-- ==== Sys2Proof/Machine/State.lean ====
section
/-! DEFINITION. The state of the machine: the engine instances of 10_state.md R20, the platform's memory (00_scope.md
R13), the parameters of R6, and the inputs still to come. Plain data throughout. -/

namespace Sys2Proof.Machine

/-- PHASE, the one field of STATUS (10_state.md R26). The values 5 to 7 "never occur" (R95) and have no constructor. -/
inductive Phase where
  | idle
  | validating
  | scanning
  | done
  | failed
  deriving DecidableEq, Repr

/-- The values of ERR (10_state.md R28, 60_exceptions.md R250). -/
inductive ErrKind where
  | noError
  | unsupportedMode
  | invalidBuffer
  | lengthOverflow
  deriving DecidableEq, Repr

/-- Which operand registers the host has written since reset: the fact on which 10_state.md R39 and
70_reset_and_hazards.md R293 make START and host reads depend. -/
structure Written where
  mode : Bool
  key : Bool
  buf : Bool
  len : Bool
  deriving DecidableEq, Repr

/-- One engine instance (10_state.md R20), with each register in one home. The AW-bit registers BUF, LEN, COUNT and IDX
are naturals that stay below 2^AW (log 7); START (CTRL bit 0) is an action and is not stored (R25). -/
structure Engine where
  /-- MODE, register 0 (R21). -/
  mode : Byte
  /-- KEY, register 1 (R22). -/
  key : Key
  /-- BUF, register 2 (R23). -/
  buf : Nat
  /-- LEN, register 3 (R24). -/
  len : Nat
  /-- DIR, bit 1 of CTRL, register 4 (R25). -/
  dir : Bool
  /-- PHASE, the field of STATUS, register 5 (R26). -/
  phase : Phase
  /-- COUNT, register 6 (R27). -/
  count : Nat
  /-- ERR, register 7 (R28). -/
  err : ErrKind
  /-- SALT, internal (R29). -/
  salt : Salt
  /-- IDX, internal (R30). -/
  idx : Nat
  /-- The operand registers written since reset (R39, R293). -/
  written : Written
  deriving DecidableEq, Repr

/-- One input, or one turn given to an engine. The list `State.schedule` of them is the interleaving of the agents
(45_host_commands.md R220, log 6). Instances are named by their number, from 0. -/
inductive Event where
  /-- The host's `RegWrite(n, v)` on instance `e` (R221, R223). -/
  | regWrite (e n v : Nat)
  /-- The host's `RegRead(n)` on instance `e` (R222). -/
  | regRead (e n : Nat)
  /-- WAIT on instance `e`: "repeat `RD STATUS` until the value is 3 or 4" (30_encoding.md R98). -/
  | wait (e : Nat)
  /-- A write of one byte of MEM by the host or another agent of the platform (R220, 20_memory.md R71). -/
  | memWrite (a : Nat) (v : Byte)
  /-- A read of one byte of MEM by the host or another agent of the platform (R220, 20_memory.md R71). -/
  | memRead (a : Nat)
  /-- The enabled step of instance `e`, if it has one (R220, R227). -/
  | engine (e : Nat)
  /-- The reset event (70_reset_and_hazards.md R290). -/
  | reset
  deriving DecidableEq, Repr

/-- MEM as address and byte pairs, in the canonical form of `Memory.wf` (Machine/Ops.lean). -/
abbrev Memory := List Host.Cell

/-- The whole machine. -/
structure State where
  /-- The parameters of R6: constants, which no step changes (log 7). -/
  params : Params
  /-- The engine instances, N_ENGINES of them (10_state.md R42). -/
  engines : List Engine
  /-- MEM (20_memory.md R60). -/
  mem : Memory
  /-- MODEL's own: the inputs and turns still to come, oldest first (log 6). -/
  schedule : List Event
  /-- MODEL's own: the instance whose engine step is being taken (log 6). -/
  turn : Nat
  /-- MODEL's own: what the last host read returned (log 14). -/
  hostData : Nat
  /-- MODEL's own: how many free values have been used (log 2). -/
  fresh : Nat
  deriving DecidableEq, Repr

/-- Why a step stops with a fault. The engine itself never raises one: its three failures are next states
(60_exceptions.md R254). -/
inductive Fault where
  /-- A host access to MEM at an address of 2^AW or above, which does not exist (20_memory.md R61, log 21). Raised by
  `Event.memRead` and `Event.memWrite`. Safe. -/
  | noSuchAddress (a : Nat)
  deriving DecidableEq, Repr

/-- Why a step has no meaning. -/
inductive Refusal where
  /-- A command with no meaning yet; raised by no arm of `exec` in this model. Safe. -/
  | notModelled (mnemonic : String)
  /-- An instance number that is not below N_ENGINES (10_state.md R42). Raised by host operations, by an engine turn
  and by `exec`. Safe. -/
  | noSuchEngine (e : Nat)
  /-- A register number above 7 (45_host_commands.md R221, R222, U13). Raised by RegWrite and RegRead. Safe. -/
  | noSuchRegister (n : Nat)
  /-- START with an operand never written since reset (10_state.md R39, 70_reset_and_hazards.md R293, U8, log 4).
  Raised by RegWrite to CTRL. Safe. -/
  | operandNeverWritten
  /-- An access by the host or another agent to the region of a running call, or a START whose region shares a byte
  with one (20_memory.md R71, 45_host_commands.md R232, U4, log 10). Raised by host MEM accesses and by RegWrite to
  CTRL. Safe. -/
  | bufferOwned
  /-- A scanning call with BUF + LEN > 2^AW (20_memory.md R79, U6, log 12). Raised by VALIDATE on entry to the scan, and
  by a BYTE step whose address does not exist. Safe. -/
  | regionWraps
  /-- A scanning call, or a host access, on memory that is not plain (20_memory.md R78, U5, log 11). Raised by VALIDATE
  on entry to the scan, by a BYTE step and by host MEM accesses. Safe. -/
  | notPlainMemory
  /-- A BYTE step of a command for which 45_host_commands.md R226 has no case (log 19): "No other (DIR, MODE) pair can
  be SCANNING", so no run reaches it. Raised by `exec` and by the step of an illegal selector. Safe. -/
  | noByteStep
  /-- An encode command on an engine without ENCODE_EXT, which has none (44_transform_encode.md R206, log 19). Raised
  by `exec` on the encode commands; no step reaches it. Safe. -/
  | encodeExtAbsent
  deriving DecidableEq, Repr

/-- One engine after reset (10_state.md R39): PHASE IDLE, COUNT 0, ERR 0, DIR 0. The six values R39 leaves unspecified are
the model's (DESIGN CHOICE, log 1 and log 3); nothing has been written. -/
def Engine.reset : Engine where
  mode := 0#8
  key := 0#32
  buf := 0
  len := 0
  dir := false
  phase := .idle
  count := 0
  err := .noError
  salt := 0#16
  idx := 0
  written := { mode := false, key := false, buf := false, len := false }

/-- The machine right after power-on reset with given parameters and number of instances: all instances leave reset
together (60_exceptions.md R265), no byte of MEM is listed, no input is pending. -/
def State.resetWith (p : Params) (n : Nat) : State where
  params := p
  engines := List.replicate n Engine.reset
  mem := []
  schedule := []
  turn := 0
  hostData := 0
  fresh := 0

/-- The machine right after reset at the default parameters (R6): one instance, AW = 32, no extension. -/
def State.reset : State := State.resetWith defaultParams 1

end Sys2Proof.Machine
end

TASK: Check each line of the listing above, and copy it if it contains the word "meaning".

WRITTEN SOLUTION:
/-- Why a step has no meaning. -/
  /-- A command with no meaning yet; raised by no arm of `exec` in this model. Safe. -/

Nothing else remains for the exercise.